Eventually this regime of formal inequality would come to be known as “identity politics.” The stepchild of earlier rejections of the founding, identity politics (discussed in Appendix III) values people by characteristics like race, sex, and sexual orientation and holds that new times demand new rights to replace the old. This is the opposite of King’s hope that his children would “live in a nation where they will not be judged by the color of their skin but by the content of their character,” and denies that all are endowed with the unalienable rights to life, liberty, and the pursuit of happiness. Identity politics makes it less likely that racial reconciliation and healing can be attained by pursuing Martin Luther King, Jr.’s dream for America and upholding the highest ideals of our Constitution and our Declaration of Independence.

Identity Politics
Conclusion

Identity politics is fundamentally incompatible with the principle of equality enshrined in the Declaration of Independence.

Proponents of identity politics rearrange Americans by group identities, rank them by how much oppression they have experienced at the hands of the majority culture, and then sow division among them. While not as barbaric or dehumanizing, this new creed creates new hierarchies as unjust as the old hierarchies of the antebellum South, making a mockery of equality with an ever-changing scale of special privileges on the basis of racial and sexual identities. The very idea of equality under the law—of one nation sharing King’s “solid rock of brotherhood”—is not possible and, according to this argument, probably not even desirable.

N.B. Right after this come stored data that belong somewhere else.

/-! ### Capture gates -/

/-- R103: GATE OPEN by a claimant of a port with a LOCKED link opens the gate as GATE_OPEN does, with the channel as
opener; GATE CLOSE closes an OPEN gate and leaves a CLOSED one; both report the gate. R185, R191: the bytes of GATE's
payload and answer; the opener bytes of an absent opener are the model's choice (log 32). -/
def Obligations.GateRequestOpensAndCloses : Prop :=
  (∀ (b : List Byte) (p : PortId) (op : Option Half), readGate b = some (p, op) ↔
    ∃ low high : Byte, (b = [BitVec.ofNat 8 p.val, 0, low, high] ∧ op = some (high ++ low)) ∨
      (b = [BitVec.ofNat 8 p.val, 1, low, high] ∧ op = none)) ∧
  (∀ g : Gate, g.answer =
    [if g.isOpen then 1 else 0] ++
    (match g.opener with
      | none => [0, 0, 0]
      | some (.record h) => [1, BitVec.ofNat 8 h.slot, h.issue]
      | some (.channel c) => [2, BitVec.ofNat 8 c.val, 0]) ++
    twoBytes g.span ++ [if g.gap then 1 else 0]) ∧
  ∀ (c : ChanId) (f : Frame) (s : State),
    (s.AtHead c kindGate f → (s.chan c).isOpen = false → AnswersOnly (.gate c) s c f .closed []) ∧
    (s.Ready c kindGate f →
    (readGate f.payload = none → AnswersOnly (.gate c) s c f .bad []) ∧
    (∀ p op, readGate f.payload = some (p, op) →
      let q := s.port p
      let done (g : Gate) : Prop := exec (.gate c) s = .next
        (((s.popFrame c).setPort p { q with gate := g }).answer c f .done g.answer)
      (q.hasClaim c = false → AnswersOnly (.gate c) s c f .noClaim []) ∧
      (∀ span, op = some span → q.hasClaim c = true →
        (q.tlc.link ≠ .locked → AnswersOnly (.gate c) s c f .noLink []) ∧
        (q.tlc.link = .locked → done { q.gate with
          isOpen := true, span := span.toNat, opener := some (.channel c), gap := false, missed := 0,
          closingMark := false })) ∧
      (op = none → q.hasClaim c = true →
        (q.gate.isOpen = true → done { q.gate with isOpen := false, span := 0, closingMark := false }) ∧
        (q.gate.isOpen = false → done q.gate))))

/-- R97, R98, R104: GATE_OPEN from either sender opens the gate with a fresh window while the link is LOCKED and is
discarded otherwise; GATE_CLOSE closes an OPEN gate, with the closing mark for an observation's walk, and changes nothing
on a CLOSED one; an unseat closes the gate. -/
def Obligations.GateActionsOpenAndClose : Prop :=
  ∀ (p : PortId) (cross : Bool) (s : State),
    let q := s.port p
    let inbox := if cross then q.gate.fromCross else q.gate.fromMatch
    (∀ span h kind rest, inbox = .openGate span h kind :: rest →
      let g : Gate := if cross then { q.gate with fromCross := rest } else { q.gate with fromMatch := rest }
      (q.tlc.link = .locked → exec (.gateOpen p cross) s = .next (s.setPort p { q with gate := { g with
        isOpen := true, span := span.toNat, opener := some (.record h), gap := false, missed := 0,
        closingMark := false } })) ∧
      (q.tlc.link ≠ .locked → exec (.gateOpen p cross) s = .next (s.setPort p { q with gate := g }))) ∧
    (∀ kind rest, inbox = .closeGate kind :: rest →
      let g : Gate := if cross then { q.gate with fromCross := rest } else { q.gate with fromMatch := rest }
      (q.gate.isOpen = true → exec (.gateClose p cross) s = .next (s.setPort p { q with gate := { g with
        isOpen := false, span := 0, closingMark := decide (kind = .observation) } })) ∧
      (q.gate.isOpen = false → exec (.gateClose p cross) s = .next (s.setPort p { q with gate := g }))) ∧
    (0 < q.gate.unseats → exec (.unseatAtGate p) s = .next (s.setPort p { q with gate := { q.gate with
      isOpen := false, span := 0, closingMark := false, unseats := q.gate.unseats - 1 } }))

/-- R99 to R102, R45: the decision on an observation handed over: let go, sent as a capture record with the missed count,
or missed; a sent one lowers a counting span, whose last closes the gate; the credit is handed back. No hand-over is taken
while a record is being sent. R189: the 18 bytes of a capture record. -/
def Obligations.GateDecidesEachObservation : Prop :=
  (∀ (p : PortId) (epoch : Half) (o : Observation) (missed : Nat), captureRecord p epoch o missed =
    [BitVec.ofNat 8 p.val] ++ twoBytes epoch.toNat ++ twoBytes o.sequence.toNat ++ fourBytes o.address.toNat ++
    fourBytes o.data.toNat ++
    [match o.direction with
      | .read => 0
      | .write => 1, BitVec.ofNat 8 o.width.bytes, BitVec.ofNat 8 o.initiator.val,
     match o.origin with
      | .board => 0
      | .debug => 1, BitVec.ofNat 8 missed]) ∧
  ∀ (p : PortId) (ready : Bool) (s : State),
    let q := s.port p
    (q.gate.sending = true → exec (.gateDecision p ready) s = .next s) ∧
    (exec (.endOfSending p) s = .next (s.setPort p { q with gate := { q.gate with sending := false } })) ∧
    (∀ o epoch rest, q.gate.sending = false → q.gate.fromMatch = .handOver o epoch :: rest →
      let g : Gate := { q.gate with fromMatch := rest, closingMark := false }
      let sent : Gate := { g with sending := true, missed := 0,
                                  sent := q.gate.sent ++ [captureRecord p epoch o q.gate.missed] }
      let done (x : Gate) : Prop := exec (.gateDecision p ready) s = .next (s.setPort p { q with
        gate := x, tlc := { q.tlc with creditReturns := q.tlc.creditReturns + 1 } })
      (q.gate.isOpen = false → q.gate.closingMark = false → done g) ∧
      (q.gate.isOpen = true ∨ q.gate.closingMark = true → ready = false →
        done { g with gap := true, missed := if q.gate.missed + 1 ≤ 255 then q.gate.missed + 1 else 255 }) ∧
      (q.gate.isOpen = false → q.gate.closingMark = true → ready = true → done sent) ∧
      (q.gate.isOpen = true → q.gate.span = 0 → ready = true → done sent) ∧
      (q.gate.isOpen = true → 1 < q.gate.span → ready = true → done { sent with span := q.gate.span - 1 }) ∧
      (q.gate.isOpen = true → q.gate.span = 1 → ready = true → done { sent with span := 0, isOpen := false }))

/-! ### Watch records -/

/-- R2: a handle names the record of its slot when the slot is not FREE and the issue numbers agree. R10: the rights to read it.
R33: the room of a chain. R13, R15, R3, R31, R51: PLACE is answered STALE, DENIED or FULL by the first check that fails; otherwise the record
stands in the lowest-numbered FREE slot under the next placement number and in the chain of every unit it concerns, a
running silence record has its timer at the full limit, every other timer stays but for those that a change not yet taken
names (R18), and the response waits for the change. R35: it is made with the
units concerned between events, and waits for that (log 4, log 5). R14, R185, R187, R188: the bytes of an image and its
validity; the model's choice: a set bit above the snapshot's is refused (log 16), the initiator number under ANY is not
read (log 17), and an after handle whose slot is above 95 is refused (log 28). -/
def Obligations.PlaceStoresTheRecord : Prop :=
  (∀ (b : List Byte) (i : Nat), byteAt b i = (b.getD i 0).toNat ∧
    (halfAt b i).toNat = byteAt b i + 256 * byteAt b (i + 1) ∧
    (wordAt b i).toNat = byteAt b i + 256 * byteAt b (i + 1) + 65536 * byteAt b (i + 2) +
      16777216 * byteAt b (i + 3)) ∧
  (∀ (w : WatchTable) (h : Handle) (r : Record), w.resolve h = some r ↔
    ∃ x, w.slots[h.slot]? = some x ∧ x.record = some r ∧ x.issue = h.issue) ∧
  (∀ (w : WatchTable) (i : Nat), (∀ x, w.slots[i]? = some x → w.slotAt i = x) ∧
    (w.slots.length ≤ i → w.slotAt i = { issue := 0, record := none }) ∧ w.recordAt i = (w.slotAt i).record ∧
    w.handleAt i = { slot := i, issue := (w.slotAt i).issue } ∧
    ∀ r, w.setRecord i r = { w with slots := w.slots.set i { issue := (w.slotAt i).issue, record := some r } }) ∧
  (∀ (r : Record) (c : ChanId), r.mayRead c = true ↔ c = 0 ∨ c = r.owner ∨ r.guard ≠ .guardPrivate) ∧
  (∀ p, unitRoom (.matchUnit p) = 40) ∧ unitRoom .crossLine = 24 ∧
  (∀ (b : List Byte) (q : PlaceRequest), readPlace b = some q ↔
    let has (k : Nat) : Bool := (byteAt b 0).testBit k
    ImageShaped b ∧ byteAt b 1 = (if q.armed then 3 else 1) ∧ GuardAt b q.guard ∧ FlagAt b 4 q.keep ∧
    (match q.side.cond with
      | .bus m d => byteAt b 5 = 0 ∧ BusAt b m ∧ (has 0 = false → d = none) ∧
          (has 0 = true → ∃ x, d = some x ∧ DataAt b x)
      | .line l e => byteAt b 5 = 1 ∧ byteAt b 21 = l.val ∧ EdgeAt b e ∧ has 0 = false
      | .cross x => byteAt b 5 = 2 ∧ byteAt b 21 = x.val ∧ has 0 = false) ∧
    (match q.scope with
      | .one p => byteAt b 6 = 0 ∧ byteAt b 7 = p.val
      | .all => byteAt b 6 = 1
      | .allBut p => byteAt b 6 = 2 ∧ byteAt b 7 = p.val) ∧
    byteAt b 8 = q.side.rank.val ∧
    (match q.side.trigger with
      | .onHit => byteAt b 9 = 0 ∧ has 2 = false
      | .onSilence n => byteAt b 9 = 1 ∧ QuietLimitAt b n) ∧
    byteAt b 10 = q.goal ∧ FlagAt b 12 q.repeats ∧ ActionsAt b q.side.actions ∧
    (has 1 = false → q.after = none) ∧
    (has 1 = true → ∃ h, q.after = some h ∧ h.slot = byteAt b (partAt b 1) ∧ h.slot < 96 ∧
      h.issue = b.getD (partAt b 1 + 1) 0) ∧
    (has 3 = false → q.tally = none) ∧
    (has 3 = true → ∃ m sg l, TallyAt b m sg l ∧ q.tally = some { mode := m, sign := sg, limit := l, accumulator := 0,
                                                                  contributions := 0, overflow := false }) ∧
    ImageHolds q.scope q.side.cond q.side.trigger q.goal q.side.actions (q.tally.map (·.mode))) ∧
  ∀ (c : ChanId) (f : Frame) (s : State), s.Ready c kindPlace f →
    (readPlace f.payload = none → AnswersOnly (.place c) s c f .bad []) ∧
    (∀ q, readPlace f.payload = some q →
      let r : Record :=
        { state := if q.armed then (if q.after.isSome then .waiting else .armed) else .suspended,
          owner := c, guard := q.guard, keep := q.keep, scope := q.scope, side := q.side,
          placement := s.table.counter, goal := q.goal, hits := 0, repeats := q.repeats, after := q.after,
          tally := q.tally, snapshot := none }
      let linked : Prop := ∀ h, q.after = some h → ∃ x, s.table.resolve h = some x ∧ x.mayRead c = true
      let room : Prop := ∀ u, r.memberOf u = true → (s.table.chain u).length < unitRoom u
      (∀ h, q.after = some h → s.table.resolve h = none → AnswersOnly (.place c) s c f .stale []) ∧
      (∀ h x, q.after = some h → s.table.resolve h = some x → x.mayRead c = false →
        AnswersOnly (.place c) s c f .denied []) ∧
      (linked → ¬ room → AnswersOnly (.place c) s c f .full []) ∧
      (linked → (∀ i, i < s.table.slots.length → s.table.recordAt i ≠ none) →
        AnswersOnly (.place c) s c f .full []) ∧
      (∀ i, linked → room → i < s.table.slots.length → s.table.recordAt i = none →
        (∀ j, j < i → s.table.recordAt j ≠ none) →
        ((∃ u, r.memberOf u = true ∧ s.InEvent u) → exec (.place c) s = .next s) ∧
        ((∀ u, r.memberOf u = true → ¬ s.InEvent u) →
        ∃ t, exec (.place c) s = .next (t.wait c f (.change s.table.nextChange (s.table.handleAt i).bytes)) ∧
          (s.popFrame c).RecordsOnly t ∧ t.notice = s.notice ∧
          s.QuietAfter (fun p j => j = i ∧ r.scope = .one p) (fun u => r.memberOf u = true) t ∧
          t.table = { s.table.setRecord i r with
            counter := s.table.counter + 1, nextChange := s.table.nextChange + 1 } ∧
          (∀ u, r.memberOf u = true → t.view u = (s.view u).after (t.table.chain u) s.table.nextChange) ∧
          (∀ u, r.memberOf u = false → t.view u = s.view u) ∧
          (∀ p limit, r.state = .armed → r.side.trigger = .onSilence limit → r.scope = .one p →
            r.side.cond.isCross = false →
            ((s.port p).mu.live = true → t.QuietAt p i limit) ∧
            ((s.port p).mu.live = false → t.QuietStopped p i)))))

All Americans, and especially all educators, should understand identity politics for what it is: rejection of the principle of equality proclaimed in the Declaration of Independence. As a nation, we should oppose such efforts to divide us and reaffirm our common faith in the fundamental equal right of every individual to life, liberty, and the pursuit of happiness.

Read the whole report for yourself. If you agree with President Biden and Ambassador Rice, applaud its flushing down the memory hole. If not, deliver a copy to your local school board and tell President Biden, Ambassador Rice and the systemic racism hustlers to pound sand.